Еще один интересный способ добычи огня – на этот раз с помощью алюминиевой банки. Оказывается, с помощью банки кока-колы и плитки шоколада можно развести огонь. Это конечно совет по выживанию скорее для американских подростков, только они повсюду с собой таскают подобную хрень (я имею ввиду колу, шоколад – вещь хорошая.Находим любого американского подростка. Даем по шее, забираем банку колы и плитку шоколада. Банку переворачиваем. Дно у нее немного вогнутое, матовое, и отлично полируется шоколадом. Десять минут работы и в зеркальной поверхности банки можно увидеть свое искаженное отражение. Теперь остается только поймать на это вогнутое зеркало немного солнца и направить на что-то легко возгорающееся – кусочек бумаги, пучок сухой травы.

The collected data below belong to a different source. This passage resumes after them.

-- ==== Sys2Proof/Tests/Slice0.lean ====
section
/-! SUPPORT. The model's own tests: what WellFormed refuses; words written out from the spec's encodings and what they decode
to; single steps with the end states of spec/95_test_vectors.md (each test is named after its vector); the host's side; and for
each obligation with hypotheses a witness that meets them, clause by clause, at the boundary. -/

namespace Sys2Proof.Tests

open Sys2Proof Sys2Proof.Machine Sys2Proof.Claims

/-! ## Helpers -/

/-- Reset, with the full machine's memory and the policy `retain`. -/
def full : State := State.reset

/-- Reset, with a memory of 8192 bytes. -/
def small : State := { State.reset with cfg := { memSize := 8192, fLow := .retain } }

/-- The state a result goes on to, if it does. -/
def next : Result → Option State
  | .next t => some t
  | .fault _ => none
  | .refused _ => none

/-- Presented with the word, the machine completes one step in the state given, having made these accesses. -/
def runs (s : State) (w : Nat) (t : State) (xs : List Access) : Bool :=
  next (step (s.withFetchWord 32 w)) == some { t with out := { execDone := true, accesses := xs } }

/-- Presented with the word, the machine sets the latch and changes nothing else. -/
def traps (s : State) (w : Nat) (code : BitVec 2) (addr : U16) : Bool :=
  next (step (s.withFetchWord 32 w)) ==
    some { s with fault := { valid := true, code := code, addr := addr, word := BitVec.ofNat 32 w } }

/-! ## WellFormed: each check refuses an ill-formed term -/

theorem test_refuses_unused_slot :
    ({ family := .add, x := .reg .A, y := .reg .B, k := 0 } : Tagged).illegality = some .unusedSlot := by decide

theorem test_refuses_operand_kind :
    ({ family := .ldn, x := .sp, y := .imm, k := 5 } : Tagged).illegality = some .operandKind := by decide

theorem test_refuses_operand_kind_of_source :
    ({ family := .ldrr, x := .reg .A, y := .ind .BC, k := 0 } : Tagged).illegality = some .operandKind := by decide

theorem test_refuses_immediate_high :
    ({ family := .ldn, x := .reg .A, y := .imm, k := 0x100 } : Tagged).illegality = some .immediateHigh := by decide

theorem test_refuses_unused_literal :
    ({ family := .add, x := .none, y := .reg .B, k := 1 } : Tagged).illegality = some .unusedLiteral := by decide

theorem test_ill_formed_is_not_well_formed :
    ({ family := .inc, x := .ind .HL, y := .none, k := 0 } : Tagged).wellFormed = false := by decide

/-! ## Decode: illegal words (R113; vectors LN6, LN7, LR10, LA16, ST15, AD16, I10, I11, W8, X1 to X6) -/

/-- Why a word is illegal. -/
def why (w : Di32) : Option Illegal :=
  match decode w with
  | .ok _ => none
  | .error e => some e

theorem test_illegal_families : [0x00000000#32, 0xFFFFFFFF#32, 0x44000000#32].map why =
    [some .familyCode, some .familyCode, some .familyCode] := by decide

theorem test_illegal_selectors : [0x1C0D0000#32, 0x1C0F0000#32, 0x1C150000#32, 0x07EC0000#32].map why =
    [some .selectorCode, some .selectorCode, some .selectorCode, some .selectorCode] := by decide

theorem test_illegal_slots : [0x1C220000#32, 0x10210000#32].map why = [some .unusedSlot, some .unusedSlot] := by decide

theorem test_illegal_kinds :
    [0x066C0005#32, 0x08290000#32, 0x11800007#32, 0x14130000#32, 0x1C100000#32, 0x31000000#32, 0x32000000#32, 0x40140000#32].map
      why = List.replicate 8 (some .operandKind) := by decide

theorem test_illegal_literals : [0x042C0100#32, 0x1C0CFF05#32, 0x1C020001#32, 0x14100001#32].map why =
    [some .immediateHigh, some .immediateHigh, some .unusedLiteral, some .unusedLiteral] := by decide

/-! ## Decode: one word of each family, its fields written out bit by bit from R100, R102 and R104 -/

theorem test_fields_ldn : decode (0b000001#6 ++ 0b00111#5 ++ 0b01100#5 ++ 0x0012#16) = .ok (.ldnL 0x12) := by decide

theorem test_fields_ldrr : decode (0b000010#6 ++ 0b00010#5 ++ 0b01000#5 ++ 0x0000#16) = .ok (.ldrrBFromMemHL) := by decide

theorem test_fields_lda : decode (0b000011#6 ++ 0b00000#5 ++ 0b01011#5 ++ 0xC000#16) = .ok (.ldaFromAbs 0xC000) := by decide
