-- ==== Sys2Proof/Decode.lean ====
section
/-!
DEFINITION. Decode.lean: the commands that a word spells. No row of spec/opcode_table.json gives its command any bits, so no
word spells one (log entry 2); the encodings of the spec that carry fields (packets, frames, descriptors, Milys words) are read
where they are used.
-/
namespace Sys2Proof

/-- The command that a word of `nbits` bits spells: none, since no row of the table gives bits. -/
def decodeTableWord (_nbits _w : Nat) : Option Instr := none

end Sys2Proof
end

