-- ==== Sys2Proof/Machine/Reg.lean ====
section
/-! DEFINITION. Machine/Reg.lean: one name for every register field of the BAR0 register maps of spec/ (R25 block bases),
each at its bit address, with its width, its reset value and whether a counter wraps (R15). -/
namespace Sys2Proof.Machine.Reg
open Sys2Proof

/-- The TYPE code of function `n` (R28); 0 for a reserved ID. -/
def funcType (n : Nat) : Nat :=
  if n < 128 then 0 else if n < 130 then 1 else if n < 178 then 2 else if n < 202 then 3 else if n < 458 then 4
  else if n < 463 then n - 453 else 0
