-- ==== Sys2Proof/Machine/State.lean ====
section
/-!
DEFINITION. Machine/State.lean: everything the spec gives the device, as plain data: the register file (every field of every
register map, one home each), fabric time, the switch core's queues, the tables of the units, the HBM, the pins, the outputs,
and the queue of commands that wait. INVENTORY.md lists each with the rule that names it and its reset value.
-/
namespace Sys2Proof.Machine
open Sys2Proof

/-! ### Outcomes -/

/-- Faults. -/
inductive Fault where
  /-- Raised by no command: the device answers every access to a missing address itself (R26, R289). Safe. -/
  | none
deriving DecidableEq, Repr

/-- Refusals. -/
inductive Refusal where
  /-- Raised by an arm of exec whose command has no meaning yet. Safe. -/
  | notModelled (mnemonic : String)
  /-- Raised by an instruction whose operands the loader rejects (R143, R172), so that no cell ever runs it. Safe. -/
  | rejectedByLoader (mnemonic : String)
deriving DecidableEq, Repr

/-! ### Outputs -/

/-- What leaves the device; the newest stands first in the list. -/
inductive Output where
  /-- A link frame sent on port half `half` (R85). -/
  | frame (half : Nat) (f : Frame)
  /-- A link control block sent on port half `half` (R328). -/
  | lcb (half bits : Nat)
  /-- An alignment marker sent on lane `lane` of port half `half`: 320 bits (R327). -/
  | marker (half lane bits : Nat)
  /-- A write to the CMIS module at SMBus address 0x50 behind board channel `channel`, for the host lanes of `lanes` (R341, R433): `step` 0
  clears the low-power request, 1 selects the application whose host interface has `arg` lanes, 2 applies data-path initialisation. -/
  | cmisWrite (channel address step lanes arg : Nat)
  /-- The channel-select byte written to the board multiplexer at address `mux` of CMIS bus `bus` (R433). -/
  | cmisSelect (bus mux channels : Nat)
  /-- A PCIe memory write of function `func` of host port `port` (R281); `ro`: with Relaxed Ordering (R298). -/
  | hostWrite (port func addr : Nat) (data : List Byte) (ro : Bool)
  /-- A PCIe memory read of `len` bytes, numbered by the model with `tag` (R281); `ro`: with Relaxed Ordering (R298). -/
  | hostRead (port func tag addr len : Nat) (ro : Bool)
  /-- An ATS Translation Request for the page at `addr` (R281). -/
  | atsRequest (port func addr : Nat) (write : Bool)
  /-- A PCIe AtomicOp: 0 FetchAdd, 1 Swap, 2 CAS; 4 or 8 bytes; operand and compare value (R318). -/
  | hostAtomic (port func tag addr op bytes a b : Nat)
  /-- The completion of a host load from a fabric window (R303, R304). -/
  | loadReply (port func tag : Nat) (data : List Byte)
  /-- An ATS Invalidate Completion (R282). -/
  | atsDone (port func tag : Nat)
  /-- A PCIe configuration completion: 0 Successful, 1 Request Retry Status, 2 Unsupported Request, and its value (R419). -/
  | cfgReply (port func status value : Nat)
  /-- An MSI-X message of vector `vector` of function `func`: its table entry's address and data (R307). -/
  | msix (port func vector addr data : Nat)
  /-- A pulse on `TICK_OUT` at the start of tick `tick` (R91, TICK_PIN_CFG). -/
  | tickOut (tick : Nat)
  /-- The value that a register read returned, `bytes` wide (R10, R14). -/
  | regRead (w : Writer) (value bytes : Nat)
  /-- A message of a management protocol with its code and its fields (R390 to R398). -/
  | mgmt (protocol code : Nat) (fields : List Nat) (data : List Byte)
deriving DecidableEq, Repr

/-! ### Errors (R359 to R365) -/

/-- One error waiting for its source's next record (R362). -/
structure PendErr where
  time : Nat := 0
  cls : Nat := 0
  cause : Nat := 0
  outcome : Nat := 0
  detA : Nat := 0
  detB : Nat := 0
  count : Nat := 0
deriving DecidableEq, Repr

/-- The error reporting of the device beyond its registers. -/
structure ErrState where
  /-- The tick of the last record of each source (R362). -/
  emitted : List (Nat × Nat) := []
  /-- Pending errors by source (R362). -/
  pending : List (Nat × PendErr) := []
  /-- SEQ of the next record (R359). -/
  seq : Nat := 0
  /-- Times of the first and last dropped record (R364). -/
  firstDrop : Nat := 0
  lastDrop : Nat := 0
  /-- Records written to the ring since the last MSI-X message, and when the first of them was written (R363). -/
  unsignalled : Nat := 0
  ringTimer : Option Nat := none
  /-- Records for the ring that wait for the translation of their slot, in order (R281, R363). -/
  ringWait : List Nat := []
  /-- Step aborts with broadcasts still to send: tenant, epoch, broadcasts sent, fabric tick of the write (R355). -/
  steps : List (Nat × Nat × Nat × Nat) := []
deriving DecidableEq, Repr

/-! ### Functions and claims (R27 to R43) -/

/-- What the function table keeps beyond its registers. -/
structure FnState where
  /-- When each function in DRY_FIT was started. -/
  startAt : List (Nat × Nat) := []
  /-- The claim decision of each function in DRY_FIT: none where granted, else the first held resource and its holder (R42). -/
  claim : List (Nat × Option (Nat × Nat)) := []
  /-- When each function in STOPPING entered it. -/
  stopAt : List (Nat × Nat) := []
  /-- Functions that stop because a dependency was lost (R35). -/
  depLost : List Nat := []
  /-- Functions started by the start-up function list, whose dry-fit may wait at check 2 (R37). -/
  listed : List Nat := []
  /-- The program that each CLUSTER or SWARM was started with: its cell image or its finish module (R141, R143). -/
  images : List (Nat × Program) := []
deriving DecidableEq, Repr

/-! ### Fabric time and jigs (R90 to R106) -/

/-- Fabric time distribution beyond the TICK registers. -/
structure TimeState where
  /-- State of R93: 0 UNSYNC, 1 ACQUIRE, 2 LOCKED, 3 HOLDOVER. -/
  st : Nat := 0
  /-- Firmware has loaded TIME_SRC (R93). -/
  loaded : Bool := false
  /-- Last filtered offset in 1/16 ftu (R92). -/
  offset : Int := 0
  /-- Consecutive offsets within 4 ns, and beyond 16 ns. -/
  small : Nat := 0
  large : Nat := 0
  /-- Correction still to slew, in ftu (R94). -/
  slew : Int := 0
  /-- Latest valid offset of each reference, with the time of its arrival. -/
  refs : List (Nat × (Int × Nat)) := []
  /-- Transmit and arrival times of the last time word received by half (R92): t1 and t2. -/
  words : List (Nat × (Nat × Nat)) := []
  /-- When the last time word was sent, by half (R92). -/
  sent : List (Nat × Nat) := []
  /-- When HOLDOVER was entered. -/
  holdAt : Nat := 0
  /-- When the last valid offset arrived. -/
  lastValid : Nat := 0
  /-- Nominal next start of each periodic task that has begun (R98), and the start and end of the instance before, where there is one, by task
  number. -/
  tasks : List (Nat × (Nat × Option (Nat × Nat))) := []
  /-- The tick from which each general timer fires again (R99). -/
  gtNext : List (Nat × Nat) := []
deriving DecidableEq, Repr

/-- The jig tables beyond their registers (R100 to R106). -/
structure JigState where
  /-- The copy of the stage bank under validation or armed (R105), as register entries relative to the bank. -/
  copy : List (Nat × Nat) := []
  /-- The tick of the commit in progress, and when it was written. -/
  target : Nat := 0
  commitAt : Nat := 0
  swapAt : Nat := 0
  /-- The tick in whose kerf the table was swapped, and the ports that slot 61 of the table before it holds to its end (R103, R105). -/
  tail : Option (Nat × List (Nat × Nat)) := none
  /-- Tiles admitted per entry and input port: the slot they were admitted in and how many (R100). -/
  slot : List (Nat × (Nat × Nat)) := []
deriving DecidableEq, Repr

/-! ### The switch core (R107 to R127) -/

/-- Where a packet stands in the packet buffer (R116, R122). -/
inductive Place where
  | onchip
  | priv (port : Nat)
  | jigPart
  | mirrorPart
  | spill
  /-- Waiting at the head of its ingress headroom (R124). -/
  | held
deriving DecidableEq, Repr

/-- A packet in the switch core. Outputs are numbered by port half 0 to 255, and 128 + x for crossbar port x of 128 or above. -/
structure QPkt where
  id : Nat
  inp : Nat
  half : Nat
  p : Packet
  stamp : Nat
  /-- Flits received so far (below `total` until the tail has arrived), and flits of the whole packet. -/
  arrived : Nat
  total : Nat
  /-- The output chosen at S2, or the outputs of a multicast. -/
  outs : List Nat
  multicast : Bool
  /-- Chunks granted so far, by output. -/
  sent : List (Nat × Nat)
  place : Place
  /-- Waiting for its registry read (R108). -/
  unchecked : Bool
  /-- The packet was found bad after a chunk was granted: its tail becomes STOMP (R112). -/
  bad : Bool
  /-- A jig miss, which the fallback partitions of JIG_CFG serve (R116). -/
  jig : Bool := false
  /-- Made at ingress by Vovis itself, so that no flit of it came by the link and none is owed (R109, R121). -/
  own : Bool := false
deriving DecidableEq, Repr

/-- A packet in an egress FIFO: flits of the chunks transferred so far, flits sent on the link so far, flits of it that have entered
the device (below `total` until its tail has), and whether it was admitted to a jig slot (R103). -/
structure Egress where
  id : Nat
  p : Packet
  total : Nat
  moved : Nat
  sent : Nat
  stomp : Bool
  got : Nat
  jig : Bool := false
deriving DecidableEq, Repr

/-- The spill chain of a VOQ: bytes appended and bytes taken since it entered spill (R122). -/
structure Chain where
  appended : Nat
  taken : Nat
deriving DecidableEq, Repr

/-- What a fabric port half has received of the packet that is open on it (R86 to R88). -/
structure Rx where
  flits : List Nat := []
  /-- The switch-core number of the open packet once its forwarding has begun. -/
  fwd : Option Nat := none
  skip : Bool := false
deriving DecidableEq, Repr

/-- The switch core beyond its registers. -/
structure SwState where
  nextId : Nat := 0
  /-- Every packet in the packet buffer, in spill or held, in arrival order. -/
  pkts : List QPkt := []
  /-- Spill chains by VOQ key. -/
  chains : List (Nat × Chain) := []
  /-- Egress FIFOs by output number. -/
  egress : List (Nat × List Egress) := []
  /-- Grant pointers by 8 × crossbar port + class, accept pointers by input (R117). -/
  gptr : List (Nat × Nat) := []
  aptr : List (Nat × Nat) := []
  /-- Deficits by 8 × crossbar port + class, and the class that each output visits (R120). -/
  deficit : List (Nat × Int) := []
  visit : List (Nat × Nat) := []
  /-- Pairs of input, output and class whose next request comes from the VOQ, not the multicast head (R118). -/
  voqTurn : List Nat := []
  /-- Last bundle choice, by bundle (R114). -/
  choice : List (Nat × Nat) := []
  /-- Holding copies of BUNDLE words 0 to 2, by 4 × bundle + word (R115). -/
  bundleHold : List (Nat × Nat) := []
  /-- Link credit held toward the peer, and credit of received flits not yet returned, by 8 × half + class (R121). -/
  credit : List (Nat × Nat) := []
  owed : List (Nat × Nat) := []
  rx : List (Nat × Rx) := []
  /-- UNREACHABLE notices still to send: the flushed request, the port half, and whether it was spilled (R125). -/
  notices : List (Hdr × Nat × Bool) := []
  /-- The last tick counted in BACKPRESSURE_TICKS (R124). -/
  heldTick : Option Nat := none
  /-- Die links that retrain (R349): die 0 to 7 of the lane dies, 8 the host die; the attempt and when it began. -/
  d2d : List (Nat × (Nat × Nat)) := []
  /-- Port halves whose link has left UP and whose port-down work is due (R125). -/
  down : List Nat := []
deriving DecidableEq, Repr
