/-- An applied packet of open message `k` counted and answered (R264). -/
def sigCount (s : State) (e k : Nat) (h : Hdr) : State :=
  let s := setCtrX (cnt s (Reg.EP.CTR_STATE.COUNTED e k)) e k { ctrX s e k with tags := h.tag.toNat :: (ctrX s e k).tags, since := s.now }
  ctrCheck (answer s (epPort e) h ccOk 0 0) e k

/-- A SIG write in open message `k`: applied once for each TAG, counted where it was applied, and answered (R264). A WRITE_TILE counts once its
tile is sealed; a copy that comes before is absorbed. -/
def sigWrite (s : State) (e k : Nat) (p : Packet) : State :=
  if (ctrX s e k).tags.contains p.h.tag.toNat then sigCopy s e p.h
  else if p.h.k == some .writeTile then (if sealing s e p.h then cnt s (Reg.EP.EP_COUNT_C.SIG_DUPLICATES e) else tileStore s e p)
  else
    let (cc, s) := epWrite s e p
    if cc ≠ ccOk then answer s (epPort e) p.h cc 0 0 else sigCount s e k p.h

/-- A SIGNAL in open message `k`: it waits, or is absorbed where it repeats the TAG of one that waits (R264); `deny`: its address was refused a
translation (R265). -/
def sigSignal (s : State) (e k : Nat) (p : Packet) (deny : Bool) : State :=
  let x := ctrX s e k
  if x.waiting.any (fun q => q.h.tag == p.h.tag) then cnt s (Reg.EP.EP_COUNT_C.SIG_DUPLICATES e)
  else
    let x := { x with denied := if deny then p.h.tag.toNat :: x.denied else x.denied, since := s.now }
    if x.sig.isSome then ctrCheck (setCtrX s e k { x with more := x.more ++ [p] }) e k
    else
      let s := wr (wr s (Reg.EP.CTR_STATE.STATE e k) 3) (Reg.EP.CTR_STATE.COUNT e k) (p.h.x 64 32)
      ctrCheck (setCtrX s e k { x with sig := some p }) e k

/-- A SIG write or a SIGNAL at end-point `e` (R264). -/
def sigArrive (s : State) (e : Nat) (p : Packet) (deny : Bool := false) : State :=
  let h := p.h
  let f := fun (s : State) (k : Nat) => if h.k == some .signal then sigSignal s e k p deny else sigWrite s e k p
  if h.k == some .signal && decide (65535 < h.x 64 32) then answer s (epPort e) h ccUnsupported 0 0
  else
    match ctrHit s e h with
    | .refuse => answer s (epPort e) h ccUnsupported 0 0
    | .drop => cnt s (Reg.EP.EP_COUNT_C.CTR_UNAVAILABLE e)
    | .copy => sigCopy s e h
    | .cur k => f s k
    | .start k => f (ctrOpen s e k h) k

/-- A WRITE_TILE sealed: with SIG it counts in its message where that is still open, else it is answered (R76, R264). -/
def sealEnd (s : State) (e : Nat) (h : Hdr) : State :=
  match (if h.sig then ctrHit s e h else .drop) with
  | .cur k => sigCount s e k h
  | _ => answer s (epPort e) h ccOk 0 0

/-! ### Requests at an end-point -/

/-- The key of a relayed request: end-point, SRC, TAG and the SEQ of its re-issue, which the response echoes (R60). -/
def relayKey (e src tag seq : Nat) : Nat := ((4096 * e + src) * 65536 + tag) * 65536 + seq

/-- End-point `e` may re-issue request `h` on its home plane now (R78). -/
def relays (s : State) (e : Nat) (h : Hdr) : Bool :=
  let lst := planesOf (rd s (Reg.EP.EP_PLANES.PLANE_LIST e))
  lst.contains (planeId s) && homePlane h.addr.toNat lst == planeId s && epUp s e

/-- A request with RLY = 1 whose re-issue would be one number too many in its sequence (R80): it waits. -/
def relayWaits (s : State) (e : Nat) (h : Hdr) : Bool := h.rly == 1 && relays s e h && decide (16384 ≤ unanswered s e h)

/-- A request with RLY = 1 at the target it names (R78): re-issued on the home plane where that is the target's own plane, its SEQ noted for the
final response to this attempt (R60), for 2 ms (R80); else refused. A misaligned ATOMIC that cannot be re-issued is refused so too (DEDUCED, log
entry 62). -/
def relay (s : State) (e : Nat) (p : Packet) : State :=
  let h := p.h
  if relays s e h then
    let k := seqKey e h.dest.toNat h.tc.toNat
    let sp := spaceOf s k
    let young := s.ep.relays.filter (fun r => decide (s.now < r.2.2.2 + ms 2))
    let s := { s with ep := { s.ep with spaces := setKey s.ep.spaces k { sp with next := (sp.next + 1) % 65536, lastSent := s.now },
                                        relays := setKey young (relayKey e h.src.toNat h.tag.toNat sp.next) (h.seq.toNat, k, s.now) } }
    offer s (epPort e) (mkPacket s { h with rly := 2, via := BitVec.ofNat 12 (epId s e), seq := BitVec.ofNat 16 sp.next } p.payload)
  else relayRefused s (epPort e) h

/-- An ATOMIC for exported host memory (R318): one AtomicOp, or read and CAS; UNSUPPORTED while the function may send none. -/
def epAtomic (s : State) (e : Nat) (p : Packet) : State :=
  let h := p.h
  if atomicBad h then answerAtomic s (epPort e) h ccUnsupported 0 0
  else
    match keptFor s (epPort e) h with
    | some r => offer s (epPort e) r
    | none =>
      match exportFor s e h with
      | none => answerAtomic s (epPort e) h ccRevoked 0 0
      | some (c, a) =>
        if !s.host.atomicEn.contains (e * 256 + ctxFunc s c) then answerAtomic s (epPort e) h ccUnsupported 0 0
        else hostOp s e (ctxFunc s c) a (atomBytes h) (if (atomicOpOf (h.x 32 4)).isSome then .atomicOp h else .casRead h 0)

/-- A request of an older epoch than its tenant's (R273): STEP_ABORT, kept for an ATOMIC of the service ID, whose retry gets the
response that is held (R229). -/
def epOldEpoch (s : State) (e : Nat) (h : Hdr) : State :=
  if h.k == some .atomic then
    match keptFor s (epPort e) h with
    | some r => offer s (epPort e) r
    | none => answerAtomic s (epPort e) h ccStepAbort 0 0
  else answer s (epPort e) h ccStepAbort 0 0

/-- A delivered request applied at end-point `e` (R256, R273, R286). -/
def epServe (s : State) (e : Nat) (p : Packet) : State :=
  let h := p.h
  if oldEpoch s h && (match h.k with | some k => k.answered | none => false) then epOldEpoch s e h
  else if h.rly = 1 then relay s e p
  else
    match h.k with
    | some .regRead | some .regWrite => answer s (epPort e) h ccDenied 4 0
    | some .own => answer s (epPort e) h ccUnsupported 0 0
    | some .signal => sigArrive s e p
    | some .atomic => epAtomic s e p
    | some .read | some .readBulk | some .readTile =>
      (match exportFor s e h with
       | none => answer s (epPort e) h ccRevoked 0 0
       | some (c, a) => hostOp s e (ctxFunc s c) a (readLen h) (.target h))
    | some .write | some .writeBulk =>
      if h.sig then sigArrive s e p
      else
        let (cc, s) := epWrite s e p
        answer s (epPort e) h cc 0 0
    | some .writeTile => if h.sig then sigArrive s e p else tileStore s e p
    | _ => s

/-- Bytes that a request stores to exported memory. -/
def storeLen (p : Packet) : Nat := if p.h.k == some .signal then 8 else (writeData p).length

Шоколад кстати, после этих манипуляций есть не советуют, хотя когда речь идет о выживании, обогащенный алюминием шоколад мало кого смутит.

----------


## Sanych

Шоколадкой полирнуть нато что ли?? Типа паста ГОИ???
Кстати паста ГОИ была придума в *Г*осударственном *О*птическом *И*нституте для полировки стекол. А какие только я расшифровки не слышал и предположения. Даже такую, что мужик с фамилией Гои её придумал

----------